Eric Lang / Courtesy of the artist

Magical things keep happening to Lil Nas X. Crazy, serendipitous things. Take last Sunday, just two days before his 20th birthday: He’s sitting in the stands at L.A.’s Staples Center, when out of nowhere the ball in play falls into his possession. “Like literally, I was at the Lakers game, and the ball flew in my hands,” he says. “It was just a sign in a way. Or, at least, that’s how I felt. And I’m not even a superstitious person, but yeah.”

The next day he met an even bigger fate.
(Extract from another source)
-- ==== Sys2Proof/Machine/Dispatch.lean ====
section
/-! DEFINITION. The dispatch: one arm per command. -/
namespace Sys2Proof.Machine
Having already consumed the nation in a debate over race, genre and their unholy miscegenation over the last century in the music industry, his country-trap ditty “Old Town Road” topped the Billboard Hot 100. It wasn’t totally unexpected, especially after he released a twangy remix last Friday featuring another country disrupter, Billy Ray Cyrus. But in the aftermath of Billboard removing “Old Town Road” from the Hot Country Songs chart the week prior — while declaring that the song “does not embrace enough elements of today’s country music” — his success proves the gatekeepers comically incapable of reining him in as he hops genres, busts formats and breaks all the old-school taboos.

Every few years it feels like another artist emerges from Atlanta who challenges tradition and reinvents the sound of music. It’s something hip-hop heads and pop prognosticators have been hyper-tuned to over the last decade. What we’re still learning to grasp is how a generation of digital natives is reconfiguring the way songs are made, marketed, even manipulated online for mass consumption. Lil Nas X happens to be expert at all of the above — an Atlanta-based artist who’s an Internet baby, first and foremost, raised on a steady diet of memes. Among the last decade’s rotating cast of ATLiens, his blueprint bears more in common with Soulja Boy’s early social media sorcery than Future‘s modulated robocroon.